Windows – optimal SATA SSD configuration in new PC

raidraid-0software-raidssdwindows 7

I'm sold on SATA SSDs for my next PC but since their prices grow un-proportionally to their size, I'm wondering what would be the best configuration for them (for OS and Programs) would be:

  1. 2 SSDs using:
    1. on-board RAID0
    2. dedicated RAID controller for RAID0
    3. software RAID0
  2. 2 or 3 SSDs using one of the above controllers but as a JBOD
  3. 3 SSDs in one of the above configurations using RAID5
  4. 1 SSD for OS + 1 SSD for Programs
    1. the above option and with %UserProfile% on a separate drive too
  5. 1 large SSD for both OS and Programs
  6. one of the above options and use SATA3 controller
  7. something else I haven't thought of

The OS would be x64 Windows 7 (and/or Ubuntu). Larger media files like audio/video would be located on a different drive when not being processed.

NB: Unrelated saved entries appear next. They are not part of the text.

-- ==== Sys2Proof/Machine/Path.lean ====
section
/-! DEFINITION. The path of a thread's accesses: write-combining entries and their drains (R67 to R73), requests in
flight, what an access waits for (R49, R204), the atomic operations (R200 to R202), and performing a request where it
arrives (R194). Everything is performed in the one order of the steps (notes/assumptions/1.md). -/

namespace Sys2Proof.Machine

/-! ## Destinations -/

def Target.dest (t : Target) : Dest :=
  match t.kind with
  | .peer => .peer t.peer t.mirror
  | _ => .unit t.unit
def Req.target (r : Req) (u : Nat) : Target := ⟨.local_, r.pa, unitDie u, u, 0, none, r.pin, r.sparse⟩

def State.peerRead (s : State) (p : Nat) (mirror : Option Nat) (pa n : Nat) : Option (List Byte) :=
  (s.servingPeer p mirror).map fun q => memRead (s.peerMem q) pa n

/-- A write at a peer: to the primary and the mirror, whichever are up (R72, R73), with the attribution it carries. -/
def State.peerWrite (s : State) (p : Nat) (mirror : Option Nat) (cells : Memory) (attr : Option Attr) : State :=
  let s := if s.peerState p == 1 then s.writePeer p cells (s.flightTo p attr) else s
  match mirror with
  | some m => if s.peerState m == 1 then s.writePeer m cells (s.flightTo m attr) else s
  | none => s

/-- The datum of a failed access over several lines (R152): the first line's VA that fails, or the peer of cause 0x06. -/
def State.badDatumFrom (s : State) (core asid cause : Nat) (sup : Bool) (acc : Acc) (va : DWord) : Nat → DWord
  | 0 => va
  | fuel + 1 => match s.translate core asid sup va acc with
    | .error c => if c == cause then va else s.badDatumFrom core asid cause sup acc (va + 64) fuel
    | .ok (t, _) =>
      if t.kind == .peer && cause == 6 && (s.servingPeer t.peer t.mirror).isNone then d64 t.peer
      else if t.kind == .local_ && (s.memFault t 64 (acc != .write)).isSome then va
      else s.badDatumFrom core asid cause sup acc (d64 ((va.toNat / 64 + 1) * 64)) fuel
def State.badDatum (s : State) (core asid cause : Nat) (sup : Bool) (acc : Acc) (va : DWord) (n : Nat) : DWord :=
  s.badDatumFrom core asid cause sup acc va (lines n)

/-! ## Requests in flight -/

/-- A request with nothing but what it does, and where. -/
def Req.plain (w : Who) (pa : Nat) (dest : Dest) (op : ReqOp) : Req :=
  { id := 0, who := w, pc := 0, va := 0, pa := pa, dest := dest, op := op, pin := false, reg := 0, acq := false,
    attr := none, tagged := false, cycles := 0, atMove := none, sc := 0, batch := 0, paid := [], glue := false, preds := [] }

/-- A request leaves the core with a number, the next or one that was kept for it; one for a peer enters the transmit queue
of a link (R365).
DESIGN CHOICE (unsafe): notes/assumptions/1.md. -/
def State.sendAs (s : State) (id : Nat) (r : Req) : State :=
  let s1 := { s with reqs := s.reqs ++ [{ r with id := id }], reqNo := max s.reqNo (id + 1) }
  match r.dest with
  | .peer p _ => s1.transmit r.who.core p id (match r.op with
      | .write cells _ => some cells
      | _ => none) r.attr
  | _ => s1
def State.send (s : State) (r : Req) : State := s.sendAs s.reqNo r

/-- A request in the program order of a thread: its own, or an SLD's, which counts for every member (R174). -/
def Req.of (r : Req) (w : Who) : Bool :=
  r.who == w || (r.who.slot == w.slot && match r.op with
    | .load _ _ (_ :: _) => true
    | _ => false)
/-- The thread has a read outstanding. -/
def State.readsOut (s : State) (w : Who) : Bool := s.reqs.any fun r => r.of w && r.reads
/-- The thread has a drain or store that is not performed yet. -/
def State.writesOut (s : State) (w : Who) : Bool := s.reqs.any fun r => r.who == w && r.isWrite
/-- A lane waits for an outstanding acquire (R49). -/
def State.acqOut (s : State) (w : Who) : Bool := s.reqs.any fun r => r.of w && r.acq
/-- A load of [pa, pa + n) waits: behind an outstanding acquire, or an own write or atomic to the bytes (R46, R49), and
where it would be performed at once behind an own load of them. -/
def State.loadWaits (s : State) (w : Who) (space pa n : Nat) : Bool :=
  s.reqs.any fun r => r.of w && (r.acq || ((!r.isLoad || !s.pace.late) && r.touches space pa n))
/-- A store or the write of an atomic waits for the thread's outstanding reads (R49: unconditional), and one performed
at once for own writes to the bytes. -/
def State.storeWaits (s : State) (w : Who) : Bool := s.readsOut w
def State.overlapOut (s : State) (w : Who) (space pa n : Nat) : Bool :=
  s.reqs.any fun r => r.who == w && r.touches space pa n

/-! ## Raw events of lines (R295) -/

/-! ## Credit (R283) -/

def State.takeEgress (s : State) (core p : Nat) : State :=
  (s.modCore core fun c => { c with egress := put p (get c.egress p 0 + 1) c.egress }).raise core 0x09 7 6 1
def State.giveEgress (s : State) (core p : Nat) : State :=
  s.modCore core fun c => { c with egress := put p (get c.egress p 0 - 1) c.egress }
def State.takeUcie (s : State) (core d : Nat) : State :=
  (s.modCore core fun c => { c with ucie := put d (get c.ucie d 0 + 1) c.ucie }).raise core 0x08 (dieOfCore core) d 1
def State.giveUcie (s : State) (core d : Nat) : State :=
  s.modCore core fun c => { c with ucie := put d (get c.ucie d 0 - 1) c.ucie }
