/-- Its operands can be read now: behind no earlier access of the issuing thread (R57, R233), with no uncorrectable error
(R234). -/
def State.matReady (s : State) (d : Doer) : List (DWord × Nat) → Eng Unit
  | [] => .ok () s
  | (a, n) :: rs => match s.nearRead d a n with
    | .wait => .wait
    | .fail 7 => .fail 7
    | _ => s.matReady d rs

/-- Classes put with those a command has raised. -/
def MatCmd.raise (c : MatCmd) (fl : Flags) : MatCmd :=
  { c with classes := c.classes ++ fl.classes.filter fun k => !(c.classes ++ c.counted).contains k }
/-- The numeric events of a command, one per class, for its issuer, as it completes or stops (R234, R257, R262). -/
def State.matEvents (s : State) (c : MatCmd) : State := s.countEvents c.issuer c.classes

/-- Some K-blocks of a multiply on its tile, by a command that has the classes of their events after it (R238 to R240); a
tile with its error set is left alone, an uncorrectable error in the tile or an operand sets it (R234). -/
def State.matBlocks (s : State) (slot : Nat) (g : Group) (c : MatCmd) (i : Instr) (f : FmtX) (blocks : List Nat)
    (broken : Bool) : State × MatCmd :=
  let d := matTile f
  let t := if matZf f && c.next == 0 then Tile.zero else g.tile d
  if t.err then (s, c)
  else
    let (t', fl) := if broken || t.ecc then (Tile.broken s.stamp, {}) else s.mma slot g c i f blocks t
    (s.bump.modGroup slot fun g => g.setTile d t', c.raise fl)

/-- A command performed to its end (R238 to R243): its tile, its bytes, its count and its events; none while it waits for an
access before it.
DEDUCED (safe): notes/assumptions/31.md. -/
def State.matPerform (s : State) (slot : Nat) (g : Group) (c : MatCmd) (i : Instr) (f : FmtX) : Option State :=
  let d := matTile f
  let t := g.tile d
  let k := c.doer g.asid
  let set (s : State) (t : Tile) : State := s.modGroup slot fun g => g.setTile d t
  let src := g.tile (f.a.toNat % 16)
  let sync (s : State) (n : Nat) : Option State := match s.countAt k c.c n c.carry with
    | .ok _ s => some s
    | .wait => none
    | .fail _ => some s
  let err (s : State) : Option State := match s.errAt k c.c with
    | .ok _ s => some s
    | _ => none
  if c.poison then some (set s { t with err := true })
  else match s.matReady k (c.reads i f) with
  | .wait => none
  | r =>
    let broken := r == .fail 7
    match i with
    | .azero _ => some (set s .zero)
    | .ald _ =>
      if broken then err (set s { Tile.broken s.stamp with err := true }).bump
      else
        let bs := s.operand k c i f c.a 65536
        let conv (r n : Nat) : BitVec 42 := BitVec.ofNat 42 (fAcc.roundNum .rne false (f32.decode (field bs (512 * r + 4 * n) 4))).1
        sync (set s (tileOf false conv)) 65536
    | .ast _ =>
      if t.err || t.ecc then err (set s { t with err := true })
      else
        let (bs, fl) := astBytes f t
        match s.nearWrite k (c.a + d64 c.part) (bs.drop c.part) with
        | .wait => none
        | .fail _ => err ((if f.p.getLsbD 2 then set s .zero else s).matEvents (c.raise fl))
        | .ok _ s => sync ((if f.p.getLsbD 2 then set s .zero else s).matEvents (c.raise fl)) bs.length
    | .mtrn _ =>
      if t.err then some s
      else if src.ecc then some (set s.bump (.broken s.stamp)) else some (set s (tileOf src.err fun r n => src.at n r))
    | .mprm _ =>
      if t.err then some s
      else if broken || src.ecc then some (set s.bump (.broken s.stamp))
      else
        let p := s.operand k c i f c.b 128
        some (set s (tileOf src.err fun r n => if field p r 1 < 128 then src.at (field p r 1) n else 0))
    | .mred _ =>
      if t.err then some s
      else if src.ecc then some (set s.bump (.broken s.stamp))
      else
        let (t', fl) := redTile src (f.p.toNat % 8) src.err
        some ((set s t').matEvents (c.raise fl))
    | _ =>
      let (s, c) := s.matBlocks slot g c i f ((List.range (c.blocks i f)).drop c.next) broken
      some (s.matEvents c)

/-! ## Issue -/

/-- The operand ranges a command names at issue, with alignments (R216, R236, R239, R241); address 0 of a sync word is
none. -/
def matRanges (i : Instr) (f : FmtX) (a b c : DWord) : List (DWord × Nat × Nat) :=
  let sync := if c == 0 then [] else [(c, 8, 8)]
  match i with
  | .mmag _ => [(a, matASize i f, 64), (b, 8, 8)]
  | .azero _ | .mtrn _ | .mred _ => []
  | .mprm _ => [(b, 128, 64)]
  | .ald _ => (a, 65536, 64) :: sync
  | .ast _ => (a, match f.p.toNat % 4 with
      | 0 => 65536
      | 1 => 32768
      | _ => 16896, 64) :: sync
  | _ => [(a, matASize i f, 64), (b, matBSize i f, 64)]

/-- The captured C value: a sync word's address for ALD and AST (R241). -/
def matC (i : Instr) (f : FmtX) (t : Thread) : DWord :=
  match i with
  | .ald _ | .ast _ => t.pair f.c.toNat
  | _ => 0

/-- The first cause among those of some ranges, in the order of R153. -/
def State.matCheck (s : State) (slot asid : Nat) (sup : Bool) (acc : Acc) : List (DWord × Nat × Nat) → Option (Nat × DWord)
  | [] => none
  | (a, n, al) :: rs =>
    firstCause ((s.nearCheckAs slot asid sup acc a n al).map fun c => (c, a)) (s.matCheck slot asid sup acc rs)

/-- A command with what it captures at issue. -/
def State.matCmd (s : State) (w : Who) (t : Thread) (word : DWord) (i : Instr) (f : FmtX) : MatCmd :=
  { word := word, a := t.pair f.a.toNat, b := t.pair f.b.toNat, c := matC i f t, issuer := w, attr := some (s.carry w t),
    cycles := 0, poison := false, next := 0, onArr := false, scaleA := [], scaleB := [], table := [], first := s.reqNo }

def Group.enqueue (g : Group) (c : MatCmd) : Group := { g with queue := g.queue ++ [c] }

/-- One lane of a command of majors 0x20 and 0x21 (R214, R216, R233). -/
def matTrip (i : Instr) (f : FmtX) (c : Ctx) (l : Nat) (t : Thread) (s : State) : Trip :=
  let w := c.who l
  let cmd := s.matCmd w t c.u.word i f
  match s.matCheck c.u.slot c.asid c.u.sup .update (matRanges i f cmd.a cmd.b cmd.c) with
  | some (x, a) => .fault x a s
  | none => (s.modGroup c.u.slot fun g => g.enqueue cmd).goOn w id

/-- MMAB4 (R235, R238). -/
def execMmab4 (f : FmtX) (s : State) : Host.Outcome State Fault Refusal := memInstr (.mmab4 f) s (matTrip (.mmab4 f) f)
/-- MMAB6 (R235, R238). -/
def execMmab6 (f : FmtX) (s : State) : Host.Outcome State Fault Refusal := memInstr (.mmab6 f) s (matTrip (.mmab6 f) f)
/-- MMAB8 (R235, R238). -/
def execMmab8 (f : FmtX) (s : State) : Host.Outcome State Fault Refusal := memInstr (.mmab8 f) s (matTrip (.mmab8 f) f)
/-- MMAF8 (R235, R238). -/
def execMmaf8 (f : FmtX) (s : State) : Host.Outcome State Fault Refusal := memInstr (.mmaf8 f) s (matTrip (.mmaf8 f) f)
/-- MMAH (R235, R238). -/
def execMmah (f : FmtX) (s : State) : Host.Outcome State Fault Refusal := memInstr (.mmah f) s (matTrip (.mmah f) f)
/-- MMAI8 (R235, R238). -/
def execMmai8 (f : FmtX) (s : State) : Host.Outcome State Fault Refusal := memInstr (.mmai8 f) s (matTrip (.mmai8 f) f)
/-- MMAG (R239). -/
def execMmag (f : FmtX) (s : State) : Host.Outcome State Fault Refusal := memInstr (.mmag f) s (matTrip (.mmag f) f)
/-- MMAS (R240). -/
def execMmas (f : FmtX) (s : State) : Host.Outcome State Fault Refusal := memInstr (.mmas f) s (matTrip (.mmas f) f)
/-- AZERO (R241). -/
def execAzero (f : FmtX) (s : State) : Host.Outcome State Fault Refusal := memInstr (.azero f) s (matTrip (.azero f) f)
/-- ALD (R241). -/
def execAld (f : FmtX) (s : State) : Host.Outcome State Fault Refusal := memInstr (.ald f) s (matTrip (.ald f) f)
/-- AST (R242). -/
def execAst (f : FmtX) (s : State) : Host.Outcome State Fault Refusal := memInstr (.ast f) s (matTrip (.ast f) f)
/-- MTRN (R243). -/
def execMtrn (f : FmtX) (s : State) : Host.Outcome State Fault Refusal := memInstr (.mtrn f) s (matTrip (.mtrn f) f)
/-- MPRM (R243). -/
def execMprm (f : FmtX) (s : State) : Host.Outcome State Fault Refusal := memInstr (.mprm f) s (matTrip (.mprm f) f)
/-- MRED (R243). -/
def execMred (f : FmtX) (s : State) : Host.Outcome State Fault Refusal := memInstr (.mred f) s (matTrip (.mred f) f)

/-! ## The arrays' events (R233, R234) -/

/-- The instruction of a command's word, with its fields. -/
def MatCmd.instr (c : MatCmd) : Option (Instr × FmtX) :=
  match decode c.word with
  | .ok d => (matFields d.i).map fun f => (d.i, f)
  | .error _ => none

/-- The arrays of a slot can work: the die is not stopped (R383), and no pre-emption is taken, but that the queue is
drained while it holds a discarded follow-on, for which a save frame has no field (R41, R354). -/
def State.arraysRun (s : State) (slot : Nat) (g : Group) : Bool :=
  (!(g.preempt.any (·.taken)) || g.queue.any (·.poison)) && !(s.core (coreOfSlot slot)).stopped

/-- The command at the head of a slot's queue starts, reading its scales and MMAG's table, unless a save holds them already
(R229, R306); none while an access before it holds it up (R57). -/
def State.matStart (s : State) (slot : Nat) (g : Group) (c : MatCmd) : Option MatCmd :=
  match c.instr with
  | some (i, f) =>
    (if c.table.isEmpty && c.scaleB.isEmpty && !c.poison then s.capture slot g c i f else some c).map fun c => { c with onArr := true }
  | none => some { c with onArr := true }

/-- A piece of a command's operands read, or of AST's bytes written, where the pace has engines move some bytes at a time (R45):
the state, or none where nothing is left to do so. -/
def State.matPiece (s : State) (slot : Nat) (g : Group) (c : MatCmd) (cs : List MatCmd) : Option State :=
  let n := s.pace.grain
  match c.instr with
  | none => none
  | some (i, f) =>
    let k := c.doer g.asid
    let put (s : State) (c : MatCmd) : State := s.setGroup slot { g with queue := c :: cs }
    if n == 0 || c.poison then none
    else if c.got.length < c.total i f then
      let bs := takePieces (fun r o m => match s.nearRead k (r.1 + d64 o) m with
        | .ok bs _ => some bs
        | .wait => none
        | .fail _ => some (leBytes m 0)) c.got.length n (c.reads i f)
      some (put s { c with got := c.got ++ bs })
    else match i with
      | .ast _ =>
        let t := g.tile (matTile f)
        let bs := (astBytes f t).1
        if t.err || t.ecc || bs.length ≤ c.part + n then none
        else match s.nearWrite k (c.a + d64 c.part) ((bs.drop c.part).take n) with
          | .ok _ s => some (s.modGroup slot fun g => { g with queue := { c with part := c.part + n } :: cs })
          | .wait => some s
          | .fail _ => none
      | _ => none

I plan on using the new PC for: gaming, transcoding HD video (m2ts), web development, watching movies.

Best Answer

  1. Avoid on-board RAID. It is usually "fake" RAID which neatly combines the disadvantages of hardware RAID and software RAID. Software RAID has one key advantage: you can have more than one type of array on the same drives - so you could have a RAID1 system/app/work partition(s) and use RAID0 for things where you want the extra speed but don't care if the data gets lost if a drive dies (at home I have my games on a RAID0 array and find it makes a noticeable difference to level load times, and at work our test/dev VMs and databases are on RAID0 (with the backups on RAID1 arrays elsewhere))
  2. JBOD: no point. You have the same lack of redundancy as RAID0 (one drive goes, then chances are all the data on the whole array is toast) without much of the speed benefit.
  3. Be careful with RAID5 - most people ignore the drop in write performance with RAID5 which can be particularly noticeable for small and/or random writes. If you are using Linux as your base OS then consider the relatively new RAID10 module which can on three disks does its striping and mirroring very similar to RAID5's striping and parity blocks giving similar read performance (of the order of RAID0) but write performance more like that of RAID1 (i.e. better than RAID5).
  4. You'll not see quite the same benefit as with spinning discs here because there is not the same latency bonus of reducing head movements by spreading tasks between spindles, so you will probably get better value-for-money buying one larger drive (though you'll need something else to store backups on, of course)
  5. See 4.
  6. I have no useful nots to impart on this one
  7. The mixed RAID1/RAID0 option mentioned above

For the tasks you mention:

  • Games: there is a load time benefit from RAID0, though it probably isn't all that significant in the grand scheme of things. With a good controller or software solution you may get similar benefit from RAID1 as good implementations can use read-ahead to read from alternate each block effectively emulating RAID0's striping.
  • Transcoding HD video: your CPU is going to be the bottleneck here so you won't see gain from RAID0 even with spinning discs (even with the performance drop due to all the head movements if source and destination files are on the same drive/array, half decent drives should more than keep up)
  • Web development: not at all taxing in terms of I/O unless you are working with large databases (in which case RAID0, RAID1+0 or Linux's "special" RAID10 can help quite a bit).
  • Watching movies: You really don't need anything other than a cheap single cheap old drive to read movies off at watching-them-at-normal-speed speed.